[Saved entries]
=== Begin Enclosure ===

-- ==== Sys2Proof/Machine/Collectives.lean ====
section
/-!
DEFINITION. Teams and collectives (16_copies_and_collectives.md R333–R340): `coll`, the rendezvous and the rounds. Members on
other chips are outside agents: what they contribute is free.
-/

namespace Sys2Proof.Machine

/-! ## The descriptor (R334) -/

/-- Fields of a collective's descriptor. -/
def Op.cTeam (o : Op) : Name := BitVec.ofNat 128 (o.field 0 16)
def Op.cOp (o : Op) : Nat := o.field 0x10 1
def Op.cCode (o : Op) : Nat := o.field 0x11 1
def Op.cRoot (o : Op) : Nat := o.field 0x12 2
def Op.cRank (o : Op) : Nat := o.field 0x14 2
def Op.cCount (o : Op) : Nat := o.field 0x18 8
def Op.cSrc (o : Op) : Nat := o.field 0x20 8
def Op.cDst (o : Op) : Nat := o.field 0x28 8

/-- Bytes of an element: 1 where nothing is combined. -/
def Op.cWidth (o : Op) : Nat := if o.cCode = 0 then 1 else reduceSize o.cCode

/-- Source and destination bytes of a member (R335). -/
def Op.cSrcLen (o : Op) (n : Nat) : Nat :=
  match o.cOp with
  | 2 => n * o.cCount * o.cWidth
  | 4 => n * o.cCount
  | _ => o.cCount * o.cWidth
def Op.cDstLen (o : Op) (n : Nat) : Nat :=
  match o.cOp with
  | 1 => n * o.cCount
  | 4 => n * o.cCount
  | _ => o.cCount * o.cWidth

/-- The rules that need no team record (R334, R318). -/
def Op.collRules (o : Op) : Bool :=
  let combining := decide (o.cOp = 0 ∨ o.cOp = 2)
  decide (o.field 0x16 2 = 0 ∧ o.cOp ≤ 4 ∧ 1 ≤ o.cCount ∧ bitsOf o.land 5 3 = 0 ∧ bitsOf o.land 14 18 = 0
      ∧ o.compaddr % 4 = 0)
    && (if combining then decide (1 ≤ o.cCode ∧ o.cCode ≤ 9 ∧ o.cSrc % o.cWidth = 0 ∧ o.cDst % o.cWidth = 0) else o.cCode == 0)
    && (o.cOp == 3 || o.cRoot == 0)

/-! ## Issue (R323, R334, R336) -/

/-- Changes a collective. -/
def State.setColl (s : State) (team seq : Nat) (f : Collective → Collective) : State :=
  { s with eng := { s.eng with
      colls := FMap.set Collective.none s.eng.colls (collKey team seq) (f (s.collOf team seq)) } }

/-- The op joins the collective that its member's count gives it (R336). -/
def State.joinColl (s : State) (n : Nat) : State :=
  let o := s.opOf n
  let team := o.cTeam.toNat
  let k := team * 2 ^ 32 + o.vcore.toNat
  let seq := FMap.get 0 s.eng.collSeq k
  let s := { s with eng := { s.eng with collSeq := FMap.set 0 s.eng.collSeq k (seq + 1) } }
  (s.setOp n fun o => { o with team := some (team, seq) }).setColl team seq fun c =>
    { c with members := c.members ++ [(o.vcore.toNat, n)] }

/-- R334. -/
def execColl (sw : Bool) (k a : Reg) (s : State) : Host.Outcome State Fault Refusal :=
  issue (.coll sw k a) sw .engine (do
    prologue false [a] [] [] []
    needEmptyToken k
    let va ← readReg a
    let desc ← readDescriptor va.toNat 64
    let s ← get
    let n ← createOp k .coll (.twister (coreDie s.me.core)) desc
    modify fun s => s.joinColl n
    if ((← get).opOf n).collRules then armOp n else modify fun s => s.failOp n opDESC 0 0
    pure .next) s

/-! ## Teams (R333, R334) -/

/-- Whether a vcore word is of a context: on this chip, or on a chip of the partition's reach. -/
def State.isMember (s : State) (ctx part v : Nat) : Bool :=
  decide (v < 2 ^ 21)
    && (if v / 4096 = s.hub.chip then ((s.ctxOf ctx).coreAt (v % 4096)).isSome else (s.partOf part).reach.contains (v / 4096))

/-- The member list that a record's bytes give; none where it breaks R333. -/
def State.parseTeam (s : State) (ctx part : Nat) (team : Name) (head rest : List Byte) : Option (List Nat) :=
  let n := ofLE ((head.drop 0x10).take 4)
  let ms := (List.range n).map fun i => ofLE ((rest.drop (4 * i)).take 4)
  if ofLE (head.take 16) = team.toNat ∧ 1 ≤ n ∧ n ≤ 4096 ∧ ofLE ((head.drop 0x14).take 12) = 0
      ∧ ms.all (s.isMember ctx part) ∧ ms.eraseDups.length = n then some ms
  else none

/-- What an op's team gives: a wait, a fault kind, or its members. -/
inductive TeamRes where
  | waits
  | fails (kind : BitVec 8)
  | members (ms : List Nat)
  deriving DecidableEq, Repr

/-- Reads a team record once and keeps it (R333). A page that is not resident is waited for. -/
def State.teamRecord (s : State) (o : Op) (addr : Nat) : TeamRes × State :=
  match FMap.get none s.eng.teams o.cTeam.toNat with
  | some ms => (.members ms, s)
  | none =>
    match s.vread o.ctx addr 0x20 with
    | none => (match s.vcheck o.ctx addr 0x20 false with | some x => .fails (BitVec.ofNat 8 x.1) | none => .waits, s)
    | some (head, s) =>
      let n := ofLE ((head.drop 0x10).take 4)
      if n = 0 ∨ 4096 < n then (.fails opDESC, s)
      else
        match s.vread o.ctx (addr + 0x20) (4 * n) with
        | none =>
          (match s.vcheck o.ctx (addr + 0x20) (4 * n) false with | some x => .fails (BitVec.ofNat 8 x.1) | none => .waits, s)
        | some (rest, s) =>
          match s.parseTeam o.ctx o.part o.cTeam head rest with
          | none => (.fails opDESC, s)
          | some ms => (.members ms, { s with eng := { s.eng with teams := FMap.set none s.eng.teams o.cTeam.toNat (some ms) } })

/-- Resolves an op's team at its home entry (R334). -/
def resolveTeam (o : Op) : Act TeamRes := do
  let s ← get
  if nameClass o.cTeam ≠ classTEAM then return .fails opTEAM
  match s.resolve o.part o.cTeam with
  | .status _ => pure (.fails opTEAM)
  | .found st c => do
    if st ≠ stLIVE then return .fails opTEAM
    let (r, s') := s.teamRecord o (s.nameEntry c).addr.toNat
    set s'
    pure r
  | .remote => do
    if ← drawBit then
      let a ← drawWord
      let (r, s') := (← get).teamRecord o (64 * (a.toNat % 2 ^ 51))
      set s'
      pure r
    else pure (.fails opTEAM)

/-- A collective op reaches its twister, or fails (R334, R336): true where it becomes QUEUED. -/
def admitColl (n : Nat) : Act Bool := do
  let o := (← get).opOf n
  match ← resolveTeam o with
  | .waits => pure false
  | .fails k => do
    modify fun s => s.failOp n k 0 0
    pure false
  | .members ms =>
    let m := ms.length
    if m ≤ o.cRank ∨ m ≤ o.cRoot ∨ 2 ^ 40 < o.cSrcLen m ∨ 2 ^ 40 < o.cDstLen m then
      modify fun s => s.failOp n opDESC 0 0
      pure false
    else if ms[o.cRank]? ≠ some o.vcore.toNat then
      modify fun s => s.failOp n opTEAM 0 0
      pure false
    else pure true

/-! ## Rendezvous (R336, R337) -/

/-- The op of a member. -/
def Collective.opOf (c : Collective) (v : Nat) : Option Nat := (c.members.find? fun x => x.1 == v).map (·.2)

/-- Members of this chip: rank, vcore. -/
def State.localRanks (s : State) (ms : List Nat) : List (Nat × Nat) :=
  ((List.range ms.length).zip ms).filter fun x => x.2 / 4096 == s.hub.chip

/-- Whether a team has members on other chips. -/
def State.hasForeign (s : State) (ms : List Nat) : Bool := ms.any fun v => v / 4096 != s.hub.chip

/-- The members' ops of a collective (R336): an op that a vcore outside the team issued is none of them. -/
def State.teamOps (s : State) (team : Nat) (c : Collective) : List (Nat × Nat) :=
  match FMap.get none s.eng.teams team with
  | some ms => c.members.filter fun x => ms.contains x.1
  | none => []

/-- Ends the other members' ops after a member's failure or cancellation (R337). -/
def State.endMembers (s : State) (ops : List (Nat × Nat)) (cancelled : Bool) : State :=
  ops.foldl (fun s x =>
    if (s.opOf x.2).live then (if cancelled then s.endOp x.2 .cancelled else s.failOp x.2 opMEMBER 0 0) else s) s

/-- Whether a member's op of this chip ended other than DONE: none, or whether cancellation was the cause. -/
def State.memberEnded (s : State) (ops : List (Nat × Nat)) : Option Bool :=
  let st := ops.map fun x => (s.opOf x.2).state
  if st.contains .failed then some false else if st.contains .cancelled then some true else none

/-- The same of members on other chips, whose ops end as they may (log 42). -/
def foreignEnded (ms : List Nat) : Act (Option Bool) := do
  if (← get).hasForeign ms then
    let w ← drawWord
    pure (match w.toNat % 4 with | 0 => some true | 1 => some false | _ => none)
  else pure none

/-- R336: every member's op has reached its twister. -/
def rendezvous (team seq : Nat) : Act Unit := do
  let s ← get
  let c := s.collOf team seq
  let mine := s.teamOps team c
  let ended ← match s.memberEnded mine, FMap.get none s.eng.teams team with
    | some cancelled, _ => pure (some cancelled)
    | none, some ms => foreignEnded ms
    | none, none => pure none
  let s ← get
  match ended, FMap.get none s.eng.teams team with
  | some cancelled, _ => if !c.met then set (s.endMembers mine cancelled)
  | none, none => pure ()
  | none, some ms =>
    let ops := (s.localRanks ms).filterMap fun x => c.opOf x.2
    let here := decide (ops.length = (s.localRanks ms).length)
      && ops.all fun n => decide ((s.opOf n).state = .queued) && s.startable n && !(s.opOf n).haltReq
    if c.met ∨ !here then pure ()
    else
      let odd ← if s.hasForeign ms then drawBit else pure false
      let s ← get
      let sig (n : Nat) := let o := s.opOf n; (o.cOp, o.cCode, o.cCount, o.cRoot)
      let same := match ops with
        | [] => true
        | x :: xs => xs.all fun y => decide (sig y = sig x)
      if odd ∨ !same then set (ops.foldl (fun s n => s.failOp n opDESC 0 0) s)
      else
        set ((ops.foldl (fun s n => s.setOp n fun o => { o with state := .running }) s).setColl team seq fun c =>
          { c with met := true })

/-- R336. -/
def execCollRendezvous (team seq : Nat) (s : State) : Host.Outcome State Fault Refusal := runEvent (rendezvous team seq) s

/-! ## Combining (R327, R335, R338) -/

/-- Combine over bytes, element by element. -/
def combineBytes (code : Nat) : Nat → List Byte → List Byte → List Byte × Flags
  | 0, _, _ => ([], 0)
  | n + 1, a, b =>
    if a.isEmpty then ([], 0)
    else
      let z := reduceSize code
      let (x, fl) := combine code (ofLE (a.take z)) (ofLE (b.take z))
      let (r, fl') := combineBytes code n (a.drop z) (b.drop z)
      (toLE z x ++ r, fl ||| fl')

/-- ⌈log2 n⌉. -/
def ceilLog2 (n : Nat) : Nat := if 2 ^ Nat.log2 n = n then Nat.log2 n else Nat.log2 n + 1

/-- The lower exponent of a sum of two different powers of two (R338 form B). -/
def twoPowers (n : Nat) : Option Nat :=
  let r := n - 2 ^ Nat.log2 n
  if n = 0 ∨ r = 0 then none else if 2 ^ Nat.log2 r = r then some (Nat.log2 r) else none

/-- Rounds of the small all-reduce (R338). -/
def smallRounds (n : Nat) : Nat := if 2 ^ Nat.log2 n = n then ceilLog2 n else ceilLog2 n + 1

/-- What a member does in a round: keeps its value, takes another's, or combines two. -/
inductive RoundAct where
  | keep
  | take (r : Nat)
  | both (lo hi : Nat)
  deriving DecidableEq, Repr

/-- An exchange with the partner that differs in a bit, among the ranks below a limit. -/
def exchange (i k limit : Nat) : RoundAct :=
  let p := i ^^^ 2 ^ k
  if i < limit ∧ p < limit then .both (min i p) (max i p) else .keep

/-- Round `j` of the small all-reduce of `n` members, for rank `i` (R338). -/
def smallRound (n j i : Nat) : RoundAct :=
  let l := ceilLog2 n
  if 2 ^ Nat.log2 n = n then exchange i j n
  else
    match twoPowers n with
    | some b =>
      if j < l then exchange i j n
      else if 2 ^ b ≤ i ∧ i < 2 ^ (l - 1) then .take (2 ^ (l - 1) + i % 2 ^ b)
      else .keep
    | none =>
      let p := 2 ^ (l - 1)
      if j = 0 then (if i < p ∧ i + p < n then .both i (i + p) else .keep)
      else if j < l then exchange i (j - 1) p
      else if p ≤ i then .take (i - p)
      else .keep

/-- The values after a round, with the flags of each rank. -/
def roundVals (code n j : Nat) (vals : FMap (List Byte)) : List (Nat × List Byte × Flags) :=
  let v (r : Nat) : List Byte := FMap.get [] vals r
  (List.range n).map fun i =>
    match smallRound n j i with
    | .keep => (i, v i, 0)
    | .take r => (i, v r, 0)
    | .both lo hi => let (x, fl) := combineBytes code 128 (v lo) (v hi); (i, x, fl)

/-- Combines values in an order that the twisters choose (R339, R340): any tree over them. -/
def combineTree (code : Nat) : Nat → List Nat → Act (Nat × Flags)
  | 0, xs => pure (xs.headD 0, 0)
  | k + 1, xs =>
    match xs with
    | [] => pure (0, 0)
    | [x] => pure (x, 0)
    | _ => do
      let i := (← drawWord).toNat % xs.length
      let x := (xs[i]?).getD 0
      let rest := xs.eraseIdx i
      let j := (← drawWord).toNat % rest.length
      let y := (rest[j]?).getD 0
      let (z, fl) := combine code x y
      let (r, fl') ← combineTree code k (z :: rest.eraseIdx j)
      pure (r, fl ||| fl')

=== End Enclosure ===

▸ **TASK GOAL**
For each line above that carries the word "cRoot", copy it out.

▸ **ANSWER**
def Op.cRoot (o : Op) : Nat := o.field 0x12 2
    && (o.cOp == 3 || o.cRoot == 0)
    if m ≤ o.cRank ∨ m ≤ o.cRoot ∨ 2 ^ 40 < o.cSrcLen m ∨ 2 ^ 40 < o.cDstLen m then
      let sig (n : Nat) := let o := s.opOf n; (o.cOp, o.cCode, o.cCount, o.cRoot)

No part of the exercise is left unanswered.